In the movie Team America, World Police (yes, I know, weird reference, but I am going somewhere with this, I promise, so stick with me here!) there is a scene in which the main character gets drunk in a bar after alienating his team. He ends up alone in a back alley, and with emotional music playing in the background, he vomites. Perhaps it was meant to symbolize his disgust with himself, or his purging himself of negativity or perhaps it was meant for the viewer to see just how far the man sunk. Whatever the case, he falls down, spent after omitting. But then he vomits again (with the music playing again, of course). He lays down again. Then he vomits AGAIN and the music plays AGAIN. I forget how many times it happens, but suffice it to say, it happens enough times for the viewer to wonder if THEY might vomit.

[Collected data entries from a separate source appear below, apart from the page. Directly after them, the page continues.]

-- ==== Sys2Proof/Machine/Flags.lean ====
section
/-! DEFINITION. Every condition the block tests: the clear condition, the monitored condition, the structural checks,
the duplicate and loopback filter, the time differences, and the codes of EVT and RSP records. The block has no
condition codes (10_state.md R30). -/

namespace Sys2Proof.Machine

/-! ## Crypto conditions -/

/-- `IsClear(algoId, keyId)` (41_crypto.md R141). -/
def isClear (K : Cfg) (algId : BitVec 8) (keyId : BitVec 16) : Bool := algId == K.algUnencrypted || keyId == 0

/-- `TxEnc(c)` (42_p25_framer.md R161). -/
def txEnc (K : Cfg) (cfg : ChanCfg) : Bool := !isClear K cfg.algoId cfg.keyId

/-- `algoId` is in SUPPORTED_ALGS (41_crypto.md R142). -/
def supported (K : Cfg) (algId : BitVec 8) : Bool := K.supportedAlgs.contains algId

/-! ## Channel conditions -/

/-- A channel slot is monitored when it is valid and configured (10_state.md R21). -/
def Chan.monitored (x : Chan) : Bool := x.valid && x.cfg.set

/-- A call is in progress in either direction (40_config_and_ports.md R123). -/
def Chan.inCall (x : Chan) : Bool := x.cs.txStreamId != 0 || x.cs.isReceiving

/-- A P25 event reaches the channel (42_p25_framer.md R170, part 1). -/
def Chan.matchesP25 (x : Chan) (ev : RxEvent) : Bool :=
  x.monitored && (x.cfg.sys == ev.sys && x.cfg.dstId == ev.dstId)

/-- A DMR event of a timeslot reaches the channel (43_dmr_framer.md R200, part 1). -/
def Chan.matchesDmr (x : Chan) (slot : BitVec 8) (ev : RxEvent) : Bool :=
  x.matchesP25 ev && x.cfg.slot.toNat == slot.toNat

/-! ## Structural checks -/

/-- `HasHdu(data)` (42_p25_framer.md R171). -/
def hasHdu (K : Cfg) (data : Bytes) : Bool :=
  decide (K.p25FtOff < data.length) && byteAt data K.p25FtOff == K.ftHduValid

/-- The nine markers are those of the kind of LDU (R171). -/
def marksMatch (K : Cfg) (role : Role) (data : Bytes) : Bool :=
  (List.range lduCw).all fun k => byteAt data (K.p25PayloadOff + recNetOffAt K k) == byteAt (marks role) k

/-- `P25Valid(kind, data)` (R171). -/
def p25Valid (K : Cfg) (role : Role) (data : Bytes) : Bool :=
  decide (K.p25PayloadOff + K.p25PayloadLen ≤ data.length) && marksMatch K role data &&
    !(role == .ldu1 && hasHdu K data && decide (data.length < K.p25HduMiOff + miLen))

/-- The structural test of an RXP25 step by class (42_p25_framer.md R170, part 2): only LDU1 and LDU2 have one. -/
def p25Accepts (K : Cfg) (cls : P25Class) (data : Bytes) : Bool :=
  match cls with
  | .ldu1 => p25Valid K .ldu1 data
  | .ldu2 => p25Valid K .ldu2 data
  | .term => true
  | .other => true

/-- `DmrValid(kind, data)` (43_dmr_framer.md R201). -/
def dmrValid (K : Cfg) (cls : DmrClass) (data : Bytes) : Bool :=
  match cls with
  | .voice => decide (K.dmrBodyOff + dmrBodyLen ≤ data.length)
  | .vhdr => decide (K.dmrBodyOff + dmrBodyLen ≤ data.length)
  | .pihdr => decide (K.dmrBodyOff + dmrBodyLen ≤ data.length)
  | .term => true
  | .other => true

/-- The frame class is a terminator (45_call_tracker.md R233, R237). -/
def FrameType.isTerm : FrameType → Bool
  | .p25 .term => true
  | .dmr .term => true
  | _ => false

/-! ## The duplicate and loopback filter (45_call_tracker.md R232) -/

/-- (a): the stream id is another monitored channel's receive stream id. -/
def dupCross (chans : List (Nat × Chan)) (ev : RxEvent) (c : Nat) : Bool :=
  chans.any fun p => p.1 != c && (p.2.monitored && p.2.cs.rxStreamId == ev.streamId)

/-- (b): the channel's own stream from another peer. -/
def dupStale (x : Chan) (ev : RxEvent) : Bool := x.cs.rxStreamId == ev.streamId && ev.peerId != x.cs.peerId

/-- (c): the stream id is any monitored channel's transmit stream id. -/
def loopback (chans : List (Nat × Chan)) (ev : RxEvent) : Bool :=
  chans.any fun p => p.2.monitored && p.2.cs.txStreamId == ev.streamId

/-- `DupCheck(ev, c)`: the first reason that holds; stream id zero matches nothing (R232). -/
def dupCheck (chans : List (Nat × Chan)) (ev : RxEvent) (c : Nat) (x : Chan) : Option DropReason :=
  if ev.streamId = 0 then none
  else if dupCross chans ev c then some .dupCross
  else if dupStale x ev then some .dupStale
  else if loopback chans ev then some .loopback
  else none

/-! ## Time (46_common_laws.md R245) -/

/-- `a >= b ? a - b : 0` on 64-bit milliseconds. -/
def elapsed (a b : BitVec 64) : BitVec 64 := if b ≤ a then a - b else 0

/-- `idle > RX_TIMEOUT_MS`, strict (45_call_tracker.md R240). -/
def timedOut (now lastPacketTime : BitVec 64) : Bool := decide (rxTimeoutMs < (elapsed now lastPacketTime).toNat)

/-! ## Codes of the output records -/

/-- The EVT code of a refusal (60_exceptions.md R262). -/
def refusalCode : RefuseCode → BitVec 8
  | .badOp => 0x10
  | .badLen => 0x11
  | .badArg => 0x12
  | .badCh => 0x13
  | .noCfg => 0x14
  | .noCall => 0x15
  | .busy => 0x16

/-- The EVT code of a record (30_encoding.md R108). -/
def EvtInfo.code : EvtInfo → BitVec 8
  | .callStart _ _ _ _ _ _ => 0x01
  | .callEnd .terminated _ _ => 0x02
  | .callEnd .timedOut _ _ => 0x03
  | .drop .dupCross _ => 0x04
  | .drop .dupStale _ => 0x05
  | .drop .loopback _ => 0x06
  | .noKey _ _ => 0x07
  | .prepFail _ => 0x08
  | .refused r _ => refusalCode r

/-- `code` of an EVT record (R108). -/
def EvtRec.code (r : EvtRec) : BitVec 8 := r.info.code

/-- What a prepare answers (41_crypto.md R142). -/
inductive PrepResult where
  | clear
  | fail
  | noKey
  | seeded
deriving DecidableEq, Repr

/-- The status byte of CPREP (30_encoding.md R109, 41_crypto.md R150). -/
def PrepResult.status : PrepResult → BitVec 8
  | .seeded => 0
  | .clear => 1
  | .noKey => 2
  | .fail => 3

/-- The role operand of CPROC: 0 is LDU1, 1 is LDU2 (30_encoding.md R87, 41_crypto.md R151). -/
def roleOf (role : BitVec 8) : Role := if role = 0 then .ldu1 else .ldu2

/-- The role of superframe position n: LDU1 for 0..8, LDU2 from 9 (42_p25_framer.md R162). -/
def roleAt (n : Nat) : Role := if n < lduCw then .ldu1 else .ldu2

end Sys2Proof.Machine
end

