-- ==== Sys2Proof/Machine/Configured.lean ====
section
/-! DEFINITION. The same block under any configuration record, as 00_scope.md R8 asks ("the configuration record `Cfg` the
model takes as an argument"): `exec` and `step` are these at `params`. The host's interface has no place for the
argument. -/

namespace Sys2Proof.Machine

/-- The effect of an instruction under a configuration. -/
def effectOf (K : Cfg) (i : Instr) (s : State) : State :=
  match i with
  | .reset => resetOp s
  | .chinit ch => chinit K ch s
  | .chcfg ch sys srcId dstId slot algoId keyId => chcfg K ch sys srcId dstId slot algoId keyId s
  | .chfree ch => chfree K ch s
  | .keyload algId keyId key => keyload algId keyId key s
  | .cprep ch algId keyId mi => cprep K ch algId keyId mi s
  | .cproc ch role cw => cproc K ch role cw s
  | .ccycle ch => ccycle K ch s
  | .txstart ch => txstart K ch s
  | .txp25 ch cw => txp25 K ch cw s
  | .txdmr ch cw => txdmr K ch cw s
  | .txendp ch cause => txendp K ch cause s
  | .txendd ch cause => txendd K ch cause s
  | .rxp25Ldu1 ev => rxP25 K .ldu1 ev s
  | .rxp25Ldu2 ev => rxP25 K .ldu2 ev s
  | .rxp25Term ev => rxP25 K .term ev s
  | .rxp25Other _ ev => rxP25 K .other ev s
  | .rxdmrVoice slot ev => rxDmr K .voice slot ev s
  | .rxdmrVhdr slot ev => rxDmr K .vhdr slot ev s
  | .rxdmrPihdr slot ev => rxDmr K .pihdr slot ev s
  | .rxdmrTerm slot ev => rxDmr K .term slot ev s
  | .rxdmrOther _ slot ev => rxDmr K .other slot ev s
  | .tick now => overChans (tickStep K now) s

/-- `exec` under a configuration. -/
def execOf (K : Cfg) (i : Instr) (s : State) : Host.Outcome State Fault Refusal := .next (effectOf K i s)

/-- `step` under a configuration. -/
def stepOf (K : Cfg) (s : State) : Host.Outcome State Fault Refusal := stepWith K (execOf K) s

end Sys2Proof.Machine
end

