/-- A core (01_package R21). `inbox` holds remote bytes that wait for a frozen cycle (03 R59). `collEnds` holds the
instances of collectives, by channel and number, that have ended with an error before this core issued them
(17_copy R310). `icache` holds the lines of the instruction cache, the last fetched first; `ctxShown` what a CTX register
goes on showing until the cycle ends, once a journalled change has been made in it (24 R391); `ringFreed` the channels of the ring commands that have completed in the
present cycle (18 R314). -/
structure Core where
  spad : Memory
  spadPo : List (Nat × PoU)
  tags : List (Nat × BitVec 4)
  landing : List Land
  inbox : List Land
  ctx0 : Job
  ctx1 : Job
  runIx : Bool
  lq : List Cmd
  sq : List Cmd
  lqFreed : Nat
  sqFreed : Nat
  psb : List PStore
  win : Vector WinRange 8
  copies : List WinCopy
  winReqs : List WinReq
  collEnds : List (Nat × Nat × Cause)
  icache : List Nat
  ringFreed : List Nat
  ctxShown : Vector (Option (BitVec 4 × BitVec 48 × Word)) 2
deriving DecidableEq, Repr

/-- A line of a die cache (07 R123, R137). -/
structure CLine where
  line : Nat
  data : List Byte
  po : List (Nat × PoU)
  seq : BitVec 32
deriving DecidableEq, Repr

/-- A die translation cache entry (05 R99, 25 R401). -/
structure TlbEnt where
  part : BitVec 16
  page : Nat
  frame : Nat
  entry : Nat
  rd : Bool
  w : Bool
  rdup : Bool
deriving DecidableEq, Repr

/-- What a save slot holds (23 R385). -/
inductive SlotUse where
  | free
  | saved (seq iter : Nat)
  | capture (age : Nat)
deriving DecidableEq, Repr

/-- A compute die. `ackSeq` lists the invalidations that it has acknowledged of lines whose fill is on its way: the line, the
sequence, and the order at which it did (07 R137, R145). -/
structure Die where
  lines : List CLine
  pinned : List (Nat × Nat)
  tlb : List TlbEnt
  slots : List SlotUse
  ackSeq : List (Nat × BitVec 32 × Nat)
  roust : Option (Nat × Nat)
  incarn : BitVec 32
deriving DecidableEq, Repr

/-- A fill of a die cache: held at the home while a store to the line waits for acknowledgements (07 R123, R145); `inc` is
the home's incarnation, `part` the partition of the die (R141). -/
structure Fill where
  die : DieIx
  line : Nat
  sent : Bool
  data : List Byte
  po : List (Nat × PoU)
  seq : BitVec 32
  inc : BitVec 32
  part : BitVec 16
deriving DecidableEq, Repr

/-- An invalidation on its way to a die (R123, R137); `ord` names the store or the round it belongs to, `inc` is the home's
incarnation, `part` the partition for which the home sends it (R141). -/
structure Inval where
  die : DieIx
  line : Nat
  seq : BitVec 32
  ord : Nat
  inc : BitVec 32
  part : BitVec 16
deriving DecidableEq, Repr

/-- What a write that takes its turn in a page does: the posted store `ord` of a core, an atomic of one, bytes of a command of
one, or bytes that the host or another package writes, then with the package that waits for the answer and its own number for the
write (07 R139, R144). -/
inductive RdKind where
  | store
  | atomic (aop : BitVec 4) (dw : Bool) (b c : Word) (pa : Nat)
  | engine (bytes : List (Nat × Byte × Option PoU))
  | bytes (bytes : List (Nat × Byte × Option PoU)) (reply : Option (Nat × Nat))
  | farAtomic (aop : BitVec 4) (dw : Bool) (b c : Word) (pa : Nat) (pkg num : Nat)
deriving DecidableEq, Repr

/-- A write to a read-duplicated page held at the owner, or before its owner where the page is a duplicate (07 R139, R144).
`wait` lists the packages that have not yet acknowledged its round, once for each line, `dies` the dies of this package; `part` is the
writer's partition, `mask` the dies that it may probe (R143), and `ans` what the owner of a duplicate has answered to an atomic. -/
structure RdWrite where
  page : Nat
  core : CoreIx
  ord : Nat
  started : Bool
  wait : List Nat
  dies : BitVec 8
  part : BitVec 16
  mask : BitVec 8
  kind : RdKind
  ans : Option (List Byte × Bool)
deriving DecidableEq, Repr

/-- A duplicate of a peer package's page held here: the peer frame, the local frame, and the round of the owner from
which its bytes were fetched (R138, R139), with the bytes that writers of this package have changed since, and the lines that
an invalidation of the owner has made to be fetched again, each with the round of its new bytes. -/
structure Dup where
  peer : Nat
  frame : Nat
  gen : Nat
  chg : List (Nat × Byte)
  fresh : List (Nat × Nat)
deriving DecidableEq, Repr

/-- A launch accepted and not finished (03 R44 to R56). -/
structure Launch where
  seq : Nat
  nest : NestRec
  dies : BitVec 8
  total : Nat
  next : Vector Nat 8
  ended : Nat
  atWall : Nat
  pins : List (Nat × Nat)
  gangAt : Option Nat
  gangDone : List Nat
deriving DecidableEq, Repr

/-- A submission before the RM: by a function slot, by the NEST of a core, then with the order of the access that waits
for the answer (25 R398, 13 R232), or by another package, over the fabric (01 R13). -/
structure Submission where
  ord : Nat
  fn : Option (Fin 65 × Fin 16)
  core : Option Nat
  part : Option (BitVec 16)
  va : Word
  bytes : Option (List Byte)
  quiet : Bool
  far : Option Nat
deriving DecidableEq, Repr

/-- A PREEMPTED job: its context, where its state lies, its scratchpad (03 R76). -/
structure Parked where
  die : DieIx
  slot : Nat
  job : Job
  img : SpadImg
  cmdsL : List Cmd
  cmdsS : List Cmd
  since : Nat
deriving DecidableEq, Repr
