-- ==== Sys2Proof/Machine/Access.lean ====
section
/-! DEFINITION. Reading and writing the parts of the state: cores, jobs, streams, registers with their latencies and
poison; and the three ends of a word: done, trapped, held. -/

namespace Sys2Proof.Machine

-- Causes (23_faults R371).

def cIllegalOpcode : Cause := 0x01
def cIllegalGroup : Cause := 0x02
def cIllegalOperand : Cause := 0x03
def cPrivilege : Cause := 0x04
def cScheduleMiss : Cause := 0x08
def cQueueUnderflow : Cause := 0x09
def cQueueOverflow : Cause := 0x0A
def cPoisonConsumed : Cause := 0x10
def cExtentViolation : Cause := 0x11
def cAlignment : Cause := 0x12
def cBankConflict : Cause := 0x13
def cSwizzleMismatch : Cause := 0x14
def cAccBusy : Cause := 0x15
def cCarouselFault : Cause := 0x16
def cTurnstilePoisoned : Cause := 0x18
def cTurnstileOverrun : Cause := 0x19
def cTimelineError : Cause := 0x1A
def cKvFormat : Cause := 0x1B
def cPageNotPresent : Cause := 0x20
def cPageProtection : Cause := 0x21
def cPinExhausted : Cause := 0x22
def cWatchdog : Cause := 0x30
def cDieFenced : Cause := 0x38
def cLinkDown : Cause := 0x39
def cEcc : Cause := 0x40
def cSoftware : Cause := 0x7F

/-- The causes of the system class (R371). -/
def isSystem (c : Cause) : Bool :=
  c == cPageNotPresent || c == cPageProtection || c == cPinExhausted || c == cDieFenced || c == cLinkDown || c == cEcc

/-- How a word ends without its effect: a trap with its trapinfo, or a hold. -/
inductive Stop where
  | trap (c : Cause) (info : Word)
  | hold (h : Hold) (info : Nat)
deriving DecidableEq, Repr

/-- The effect of a word, or why it has none. -/
abbrev Res (α : Type) := Except Stop α

/-- A precise trap when the condition holds. -/
def trapIf (b : Bool) (c : Cause) (info : Word) : Res Unit := if b then .error (.trap c info) else .ok ()

/-- A hold when the condition holds. -/
def holdIf (b : Bool) (h : Hold) : Res Unit := if b then .error (.hold h 0) else .ok ()

/-- The four streams in the order S, V, M, C (R226). -/
def sIx : Strm → Fin 4
  | .s => 0 | .v => 1 | .m => 2 | .c => 3

/-- All streams in the order S, V, M, C. -/
def strms : List Strm := [.s, .v, .m, .c]

/-- Core n of the package (01 R23). -/
def State.core (s : State) (n : CoreIx) : Core := s.cores[n]

/-- The state with core n replaced. -/
def State.setCore (s : State) (n : CoreIx) (c : Core) : State := { s with cores := s.cores.set n c }

/-- The state with core n changed. -/
def State.modCore (s : State) (n : CoreIx) (f : Core → Core) : State := s.setCore n (f (s.core n))

/-- The job of a core's running context (01 R22). -/
def Core.job (c : Core) : Job := if c.runIx then c.ctx1 else c.ctx0

/-- The core with the job of its running context replaced. -/
def Core.setJob (c : Core) (j : Job) : Core := if c.runIx then { c with ctx1 := j } else { c with ctx0 := j }

/-- The job of the other context: empty, staged or draining (01 R22). -/
def Core.other (c : Core) : Job := if c.runIx then c.ctx0 else c.ctx1

/-- The core with the other context replaced. -/
def Core.setOther (c : Core) (j : Job) : Core := if c.runIx then { c with ctx0 := j } else { c with ctx1 := j }

/-- The running job of core n. -/
def State.job (s : State) (n : CoreIx) : Job := (s.core n).job

/-- The state with the running job of core n replaced. -/
def State.setJob (s : State) (n : CoreIx) (j : Job) : State := s.setCore n ((s.core n).setJob j)

/-- The state with the running job of core n changed. -/
def State.modJob (s : State) (n : CoreIx) (f : Job → Job) : State := s.setJob n (f (s.job n))

/-- The die of a core (01 R23). -/
def dieOf (n : CoreIx) : DieIx := ⟨n.val / 16, by omega⟩

/-- Die d. -/
def State.die (s : State) (d : DieIx) : Die := s.dies[d]

/-- The state with die d changed. -/
def State.modDie (s : State) (d : DieIx) (f : Die → Die) : State := { s with dies := s.dies.set d (f (s.die d)) }

/-- The core whose word is being issued. -/
def State.here (s : State) : Core := s.core s.cur.core

/-- The job whose word is being issued. -/
def State.cjob (s : State) : Job := s.job s.cur.core

/-- The state with that job replaced. -/
def State.putJob (s : State) (j : Job) : State := s.setJob s.cur.core j

/-- The state with that job changed. -/
def State.updJob (s : State) (f : Job → Job) : State := s.modJob s.cur.core f

/-- A stream of a job. -/
def Job.stream (j : Job) (st : Strm) : Stream := j.strm[sIx st]

/-- The job with a stream replaced. -/
def Job.setStream (j : Job) (st : Strm) (t : Stream) : Job := { j with strm := j.strm.set (sIx st) t }

/-- The job with a stream changed. -/
def Job.modStream (j : Job) (st : Strm) (f : Stream → Stream) : Job := j.setStream st (f (j.stream st))

/-- The stream whose word is being issued. -/
def State.cstrm (s : State) : Stream := s.cjob.stream s.cur.strm

/-- The state with that stream changed. -/
def State.updStrm (s : State) (f : Stream → Stream) : State := s.updJob fun j => j.modStream s.cur.strm f

/-- The clock that latencies count: job cycles, and the handler's own while TRAPPED (03 R58; 13 R231). -/
def Job.now (j : Job) : Nat := if j.st == .trapped then j.hclk else j.jc

/-- Timing faults trap: lockstep mode, but not in a handler, which issues under the elastic rules (R61, R374). -/
def Job.strict (j : Job) : Bool := j.nest.lockstep && j.st != .trapped

/-- The word that keeps a resource from being used now, if any. -/
def Job.busy (j : Job) (r : Rsc) : Option Mark :=
  j.marks.find? fun m => m.rsc == r && m.h == (j.st == .trapped) && decide (j.now < m.due)

/-- A timing fault: SCHEDULE_MISS in lockstep mode, a stall in elastic mode (R61, R62). -/
def timing (j : Job) (pc : Word) : Stop :=
  if j.strict then .trap cScheduleMiss pc else .hold .latency 0

/-- The resource is free, or the timing fault its use is. -/
def Job.need (j : Job) (r : Rsc) : Res Unit :=
  match j.busy r with
  | some m => .error (timing j m.pc)
  | none => .ok ()

/-- The job with a resource marked for L cycles from now, in place of what marked it before. -/
def Job.mark (j : Job) (r : Rsc) (l : Nat) (pc : Word) : Job :=
  { j with marks := ⟨r, j.now + l, pc, j.st == .trapped⟩ ::
      j.marks.filter fun m => m.rsc != r || m.h != (j.st == .trapped) }

/-- The job with one more mark, beside those that stand. -/
def Job.addMark (j : Job) (r : Rsc) (l : Nat) (pc : Word) : Job :=
  { j with marks := ⟨r, j.now + l, pc, j.st == .trapped⟩ :: j.marks }

/-- An outstanding access will write this x register (13 R212). -/
def GAcc.writesX (g : GAcc) (st : Strm) (r : BitVec 4) : Bool :=
  g.strm == st && (match g.kind with | .vrow _ _ => false | _ => g.reg == (0 : BitVec 1) ++ r)

/-- An outstanding ATINCB will write p7. -/
def GAcc.writesP (g : GAcc) (st : Strm) : Bool :=
  g.strm == st && (match g.kind with | .atomic a _ _ _ => a == 8 && !g.noP | _ => false)

/-- An outstanding VLD will write this tile register. -/
def GAcc.writesV (g : GAcc) (r : BitVec 5) : Bool :=
  match g.kind with | .vrow _ _ => g.reg == r | _ => false

/-- The x register of the issuing stream, once its result has been written (R191, R211, R212). -/
def rdX (s : State) (r : BitVec 4) : Res XVal :=
  if r = 0 then .ok (XVal.clean 0) else do
    s.cjob.need (.xreg s.cur.strm r)
    holdIf (s.cjob.outs.any fun g => g.writesX s.cur.strm r) .latency
    holdIf (s.cjob.kvWait.any fun k => k.strm == s.cur.strm && k.reg == r) .latency
    .ok (s.cstrm.x[r.toFin])

/-- The predicate of the issuing stream; p0 reads 1 (R183). -/
def rdP (s : State) (r : BitVec 3) : Res PVal :=
  if r = 0 then .ok (PVal.clean true) else do
    s.cjob.need (.preg s.cur.strm r)
    holdIf (r == 7 && s.cjob.outs.any fun g => g.writesP s.cur.strm) .latency
    holdIf (r == 7 && s.cjob.kvWait.any fun k => k.strm == s.cur.strm && !k.noP) .latency
    .ok (s.cstrm.p[r.toFin])

/-- A register read whose poison the word consumes (13 R213). -/
def useX (s : State) (r : BitVec 4) : Res Word := do
  let a ← rdX s r
  match a.po with
  | some o => .error (.trap cPoisonConsumed o)
  | none => .ok a.v

/-- The stream's results in flight without those for a register that a later word writes (log entry 7). -/
def Stream.cancel (t : Stream) (isP : Bool) (r : BitVec 4) : Stream :=
  { t with pend := t.pend.filter fun p => !(p.isP == isP && p.reg == r) }

/-- Earlier results of a stream for x register r are discarded: a later word writes it (log entry 7). -/
def Job.claimX (j : Job) (st : Strm) (r : BitVec 4) : Job :=
  let j : Job := { j with
    outs := j.outs.map fun (g : GAcc) => if g.writesX st r then { g with reg := 0 } else g
    kvWait := j.kvWait.map fun (k : KvRes) => if k.strm == st && k.reg == r then { k with reg := 0 } else k
    late := j.late.map fun (l : Late) => if l.strm == st && l.reg == r then { l with reg := 0 } else l
    marks := j.marks.filter fun m => m.rsc != .xreg st r || m.h != (j.st == .trapped) }
  j.modStream st fun t => t.cancel false r

/-- Earlier results of a stream for p7 are discarded. -/
def Job.claimP7 (j : Job) (st : Strm) : Job :=
  let j : Job := { j with
    outs := j.outs.map fun (g : GAcc) => if g.writesP st then { g with noP := true } else g
    kvWait := j.kvWait.map fun (k : KvRes) => if k.strm == st then { k with noP := true } else k
    late := j.late.map fun (l : Late) => if l.strm == st then { l with noP := true } else l
    marks := j.marks.filter fun m => m.rsc != .preg st 7 || m.h != (j.st == .trapped) }
  j.modStream st fun t => t.cancel true 7

/-- The job with a result for x register r of stream st, readable after L cycles (R211); x0 discards it (R191). -/
def Job.wrX (j : Job) (st : Strm) (pc : Word) (r : BitVec 4) (v : XVal) (l : Nat) : Job :=
  if r = 0 then j else
    let j := j.claimX st r
    let j := j.modStream st fun t =>
      { t with pend := t.pend ++ [⟨false, r, v, j.now + l⟩] }
    j.mark (.xreg st r) l pc

/-- The state with a result for x register r of the issuing stream. -/
def wrX (s : State) (r : BitVec 4) (v : XVal) (l : Nat) : State :=
  s.updJob fun j => j.wrX s.cur.strm s.cur.wpc r v l

/-- The job with a result for predicate r of stream st; p0 discards it (R191). -/
def Job.wrP (j : Job) (st : Strm) (pc : Word) (r : BitVec 3) (v : PVal) (l : Nat) : Job :=
  if r = 0 then j else
    let x : XVal := ⟨if v.v then 1 else 0, v.po⟩
    let j := if r == 7 then j.claimP7 st else j
    let j := j.modStream st fun t =>
      let t := t.cancel true ((0 : BitVec 1) ++ r)
      { t with pend := t.pend ++ [⟨true, (0 : BitVec 1) ++ r, x, j.now + l⟩] }
    j.mark (.preg st r) l pc

/-- The state with a result for predicate r of the issuing stream. -/
def wrP (s : State) (r : BitVec 3) (v : PVal) (l : Nat) : State :=
  s.updJob fun j => j.wrP s.cur.strm s.cur.wpc r v l

/-- One scalar result written into its file. -/
def Stream.put (t : Stream) (p : SRes) : Stream :=
  if p.isP then { t with p := t.p.set (p.reg.toNat % 8) ⟨p.val.v == 1, p.val.po⟩ (by omega) }
  else if p.reg = 0 then t else { t with x := t.x.set p.reg.toFin p.val }

/-- Every scalar result that is due by `now` written (R211). -/
def Stream.drain (t : Stream) (now : Nat) : Stream :=
  let due := t.pend.filter fun p => p.due ≤ now
  let t := { t with pend := t.pend.filter fun p => !(decide (p.due ≤ now)) }
  due.foldl Stream.put t

/-- Every scalar result in flight written (R372). -/
def Stream.drainAll (t : Stream) : Stream := t.pend.foldl Stream.put { t with pend := [] }

/-- Write an x register at once, as the answer of a global access does (R212). -/
def Job.setX (j : Job) (st : Strm) (r : BitVec 4) (v : XVal) : Job :=
  if r = 0 then j else j.modStream st fun t => { t with x := t.x.set r.toFin v }

/-- Write a predicate at once. -/
def Job.setP (j : Job) (st : Strm) (r : BitVec 3) (v : PVal) : Job :=
  if r = 0 then j else j.modStream st fun t => { t with p := t.p.set r.toFin v }

/-- The stream is one of SMASK (03 R45). -/
def Job.inMask (j : Job) (st : Strm) : Bool := j.nest.smask.getLsbD (sIx st)

/-- Set one bit of a vector. -/
def setBit {w : Nat} (v : BitVec w) (i : Nat) (b : Bool) : BitVec w :=
  if b then v ||| BitVec.twoPow w i else v &&& ~~~(BitVec.twoPow w i)

end Sys2Proof.Machine
end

That's how I feel Pamela was trying to drive home the point of virginity. It just happened again and again, with Pamela vomitting out these words of virtue and virginity and upholding her family's honour. The scene where she runs through the house praying in every single room is just so unneccesary. It's the vomitting scene all over again. It's an overdone message that loses its significance in its redundancy. I think this is why Fielding felt he needed to write Jones. He needed to create a character that doesn't just regurgitate the morals they were taught in Sunday school.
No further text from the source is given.